Top of Material for this exercise
/-- A stream's candidates (R149). -/
def candidatesOf (i : StreamId) (all : List (DataSeg × Scanned)) : List (DataSeg × Scanned) :=
  all.filter fun x => x.2.candidate && x.2.seg.owner == some i

/-- What the third phase finds for a stream: its chain, and whether it has a torn finding (R151, R152). -/
structure Rebuilt where
  chain : List (DataSeg × Scanned)
  torn : Bool
  deriving DecidableEq, Repr

/-- The third phase for a stream (R150 to R152). -/
def rebuildChain (i : StreamId) (durable : Nat) (all : List (DataSeg × Scanned)) : Rebuilt :=
  let cs := candidatesOf i all
  let left := uncovered durable (orderCandidates cs)
  let kept := series durable left
  { chain := kept, torn := cs.any (fun x => x.2.damaged) || kept.length != left.length }

/-- The last committed sequence (R153). -/
def Rebuilt.lastCommitted (r : Rebuilt) (durable : Nat) : Nat := (r.chain.getLast?).elim durable fun x => x.2.seg.last

/-- The seal correction applies (R37). -/
def sealCorrected (v : StreamImage) (last : Nat) : Bool := (v.state == .idle || v.state == .opened) && last == Config.lastSequence

/-- A rebuilt stream record (R27, R37, R153). -/
def rebuildStream (v : StreamImage) (r : Rebuilt) : Stream where
  state := if sealCorrected v (r.lastCommitted v.frontier) then .sealed else v.state
  preFault := .idle
  epoch := v.epoch
  policy := v.policy
  quota := v.quota
  highWater := v.highWater
  backlog := v.backlog
  nextSeq := r.lastCommitted v.frontier + 1
  lastCommitted := r.lastCommitted v.frontier
  volatileFrontier := v.frontier
  durableFrontier := v.frontier
  cursor := v.frontier + 1
  marks := []
  chain := r.chain.map fun x => x.1
  reserved := 0
  notices := if r.torn then 1#8 <<< Notice.torn.bit else 0
  overrun := 0
  heldAtOrAbove := false
  unreadAbove := false

/-! ### The fourth phase: completion (R154) -/

/-- The entry of a segment: a candidate that stays in its stream's chain is there, one that left is where it went (R150,
R152), and any other is where its classification put it. -/
def placeScanned (chains : List DataSeg) (x : DataSeg × Scanned) : Segment :=
  if x.1 ∈ chains then { x.2.seg with location := .chain } else x.2.seg

/-- The guard at completion (R154, 2, R179): equal to the anchored guard, but a working SESSION kept across a soft reset
stays. -/
def Anchored.guard (a : Anchored) (sessionKept : Bool) : Guard where
  working := if sessionKept then .session else a.lockMode
  anchored := a.lockMode
  appendLocks := a.appendLocks
  formatInhibit := a.formatInhibit

/-- The ledger at completion (R135): image-needed where no segment is current or R37 has sealed a stream. -/
def Anchored.ledger (a : Anchored) (corrected : Bool) : Ledger where
  current := a.current
  nextFree := a.nextFree
  generation := a.generation
  imageNeeded := a.current.isNone || corrected
  pendingNotes := Vector.replicate 8 false
  captured := none
  anchorErases := a.anchorErases
  halted := false

/-- Every stream's third phase (R150 to R152). -/
def rebuildAll (a : Anchored) (all : List (DataSeg × Scanned)) : Vector Rebuilt 8 :=
  tabulate fun i => rebuildChain i a.streams[i].frontier all

/-- The rebuilt tables and collections, the guard and the ledger (R149 to R154, 1 and 2). -/
def State.rebuild (a : Anchored) (all : List (DataSeg × Scanned)) (r : Vector Rebuilt 8) (s : State) : State :=
  let chains := r.toList.flatMap fun x => x.chain.map fun y => y.1
  let segs := all.map (placeScanned chains)
  let segments : Vector Segment 510 := tabulate fun k => segs.getD k.val Segment.unscanned
  let corrected := (List.finRange 8).any fun i => sealCorrected a.streams[i] (r[i].lastCommitted a.streams[i].frontier)
  let s' := { s with
    streams := tabulate fun i => rebuildStream a.streams[i] r[i]
    segments := segments
    staging := []
    ledger := a.ledger corrected
    guard := a.guard (s.guard.working == LockMode.session)
    lowWater := a.lowWater
    vaultLocks := s.lockCells
    freeIndex := s.freeIndex + 1 }
  { s' with pool := s'.segmentsAt .pool, reclaim := s'.segmentsAt .reclaim }

/-- The recovery events (R154, 3): the latch is cleared first. -/
def State.recoveryEvents (torn anchorFault : Bool) (s : State) : State :=
  ((State.raise .recoveryDone { s with eventLatch := 0 }).raiseIf torn .tornFound).raiseIf anchorFault .anchorFault

/-- The completion of the recovery scan (R148 to R154): the scan's results depend on the array alone (R147), so it is read
here whole. -/
def State.recovered (s : State) : State :=
  let a := anchorPhase s.array
  let all := classifyAll a s.array s.freeIndex none (List.finRange 510)
  let r := rebuildAll a all
  let s1 := (s.rebuild a all r).recoveryEvents (r.toList.any fun x => x.torn) a.current.isNone
  State.select { s1.setAllSides with power := .active }

/-- RECOVERY_COMPLETE (R154). Outside RECOVERING no scan runs (log 1). -/
def execRecoveryComplete (s : State) : Result := if s.power = .recovering then .next s.recovered else .next s

end Sys2Proof.Machine
end

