/-! ### The engine (R108, R109, R126, R128) -/

/-- The engine is IDLE exactly while it has no current job, only a COMMIT or a RECLAIM job is suspended or about to be (R127),
and a preempted RECLAIM has 1 to 11 pulses behind it while another kind of job runs (R126). -/
def Engine.sound (e : Engine) : Bool :=
  ((e.state == .idle) == e.job.isNone)
    && (e.state == .idle || e.state == .running
      || match e.job with
        | some (.commit _) => true
        | some (.reclaim _ _) => true
        | _ => false)
    && match e.preempted, e.job with
      | none, _ => true
      | some _, none => false
      | some _, some (.reclaim _ _) => false
      | some (_, n), some _ => decide (1 ≤ n) && decide (n ≤ 11)

/-- No trigger of R109 holds: nothing is staged, nothing waits to be erased, and no ledger work waits unless the ledger is
halted. -/
def State.noWork (s : State) : Bool :=
  s.staging.isEmpty && s.reclaim.isEmpty && s.engine.preempted.isNone && !s.ledger.trigger

/-- The power states in which volatile state stands: ACTIVE, DOZING and WAKING (R146). -/
def PowerState.holds (p : PowerState) : Bool := p == .active || p == .dozing || p == .waking

/-- The engine is sound, runs only in the ACTIVE power state, and is IDLE only where no work waits (R108, R109, R146). -/
def State.engineSound (s : State) : Bool :=
  s.engine.sound && (s.power == .active || s.engine.state == .idle)
    && (!s.power.holds || s.engine.state != .idle || s.noWork)

/-! ### The places of the data segments (R97 to R103) -/

/-- Every data segment is where its location says and nowhere else: in the pool, in one stream's chain with that stream as
its owner, in the reclaim queue, or under erasure by the RECLAIM job that names it; a release condition is present just in the
release list. -/
structure State.Placed (s : State) : Prop where
  pool_nodup : s.pool.Nodup
  pool_iff : ∀ k : DataSeg, k ∈ s.pool ↔ s.segments[k].location = .pool
  reclaim_nodup : s.reclaim.Nodup
  reclaim_iff : ∀ k : DataSeg, k ∈ s.reclaim ↔ s.segments[k].location = .reclaim
  chain_nodup : ∀ i : StreamId, s.streams[i].chain.Nodup
  chain_owned : ∀ (i : StreamId) (k : DataSeg),
    k ∈ s.streams[i].chain → s.segments[k].location = .chain ∧ s.segments[k].owner = some i
  chain_exists : ∀ k : DataSeg, s.segments[k].location = .chain → ∃ i : StreamId, k ∈ s.streams[i].chain
  release_iff : ∀ k : DataSeg, s.segments[k].location = .release ↔ s.segments[k].release.isSome = true
  reclaim_first : ∀ k : DataSeg, s.engine.job = some (.reclaim k (.pulse 0)) → s.reclaim.head? = some k
  erasing_job : ∀ (k : DataSeg) (p : ErasePhase), s.engine.job = some (.reclaim k p) → p ≠ .pulse 0 →
    s.segments[k].location = .erasing
  erasing_slot : ∀ (k : DataSeg) (n : Nat), s.engine.preempted = some (k, n) → s.segments[k].location = .erasing
  erasing_named : ∀ k : DataSeg, s.segments[k].location = .erasing →
    (∃ p, s.engine.job = some (.reclaim k p)) ∨ ∃ n, s.engine.preempted = some (k, n)

/-! ### The stream records (R29) -/

/-- The relations 1 and 2 of R29. -/
def Stream.ordered (t : Stream) : Bool :=
  decide (t.durableFrontier ≤ t.volatileFrontier) && decide (t.volatileFrontier ≤ t.lastCommitted)
    && decide (t.lastCommitted < t.nextSeq) && decide (t.volatileFrontier + 1 ≤ t.cursor)
    && decide (t.cursor ≤ t.lastCommitted + 1)

/-- Relation 3 of R29: the staged entries of a stream carry exactly the sequences last committed + 1 to next sequence − 1, in
ascending order. -/
def State.stagedInOrder (s : State) (i : StreamId) : Prop :=
  (s.stagedOf i).map (fun e => e.seq)
    = List.range' (s.streams[i].lastCommitted + 1) (s.streams[i].nextSeq - (s.streams[i].lastCommitted + 1))

/-- The relations 1 to 3 of R29 for every stream, with what ties the rest of the machine to them: no chain segment ends above
the last committed sequence, a captured image records no frontier above the volatile one of the same epoch and no later epoch,
and a FETCH in progress counts no record above the last committed one. -/
structure State.Related (s : State) : Prop where
  ordered : ∀ i : StreamId, s.streams[i].ordered = true
  staged : ∀ i : StreamId, s.stagedInOrder i
  chained : ∀ (i : StreamId) (k : DataSeg), k ∈ s.streams[i].chain → s.segments[k].last ≤ s.streams[i].lastCommitted
  captured_epoch : ∀ (c : Captured) (i : StreamId), s.ledger.captured = some c →
    c.content.streams[i].epoch ≤ s.streams[i].epoch
  captured_frontier : ∀ (c : Captured) (i : StreamId), s.ledger.captured = some c →
    c.content.streams[i].epoch = s.streams[i].epoch → c.content.streams[i].frontier ≤ s.streams[i].volatileFrontier
  fetching : ∀ (n : Snapshot) (b f c : Byte) (w : Word32) (i : StreamId), s.port.snapshot = some n →
    n.command = .fetch b f w c → n.verdict = .done → f = 0 → streamOf b = some i →
    s.streams[i].volatileFrontier + 1 ≤ n.start ∧ n.start + n.recordEnds.length ≤ s.streams[i].lastCommitted + 1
Bottom of Material for this exercise
### [Aim of the exercise]
Retype only this portion of the data above: the line containing "all.filter fun x", the line containing "def Anchored.guard (a", and all lines between them, exactly.

### [Written answer]
  all.filter fun x => x.2.candidate && x.2.seg.owner == some i

/-- What the third phase finds for a stream: its chain, and whether it has a torn finding (R151, R152). -/
structure Rebuilt where
  chain : List (DataSeg × Scanned)
  torn : Bool
  deriving DecidableEq, Repr

/-- The third phase for a stream (R150 to R152). -/
def rebuildChain (i : StreamId) (durable : Nat) (all : List (DataSeg × Scanned)) : Rebuilt :=
  let cs := candidatesOf i all
  let left := uncovered durable (orderCandidates cs)
  let kept := series durable left
  { chain := kept, torn := cs.any (fun x => x.2.damaged) || kept.length != left.length }

/-- The last committed sequence (R153). -/
def Rebuilt.lastCommitted (r : Rebuilt) (durable : Nat) : Nat := (r.chain.getLast?).elim durable fun x => x.2.seg.last

/-- The seal correction applies (R37). -/
def sealCorrected (v : StreamImage) (last : Nat) : Bool := (v.state == .idle || v.state == .opened) && last == Config.lastSequence

/-- A rebuilt stream record (R27, R37, R153). -/
def rebuildStream (v : StreamImage) (r : Rebuilt) : Stream where
  state := if sealCorrected v (r.lastCommitted v.frontier) then .sealed else v.state
  preFault := .idle
  epoch := v.epoch
  policy := v.policy
  quota := v.quota
  highWater := v.highWater
  backlog := v.backlog
  nextSeq := r.lastCommitted v.frontier + 1
  lastCommitted := r.lastCommitted v.frontier
  volatileFrontier := v.frontier
  durableFrontier := v.frontier
  cursor := v.frontier + 1
  marks := []
  chain := r.chain.map fun x => x.1
  reserved := 0
  notices := if r.torn then 1#8 <<< Notice.torn.bit else 0
  overrun := 0
  heldAtOrAbove := false
  unreadAbove := false

/-! ### The fourth phase: completion (R154) -/

/-- The entry of a segment: a candidate that stays in its stream's chain is there, one that left is where it went (R150,
R152), and any other is where its classification put it. -/
def placeScanned (chains : List DataSeg) (x : DataSeg × Scanned) : Segment :=
  if x.1 ∈ chains then { x.2.seg with location := .chain } else x.2.seg

/-- The guard at completion (R154, 2, R179): equal to the anchored guard, but a working SESSION kept across a soft reset
stays. -/
def Anchored.guard (a : Anchored) (sessionKept : Bool) : Guard where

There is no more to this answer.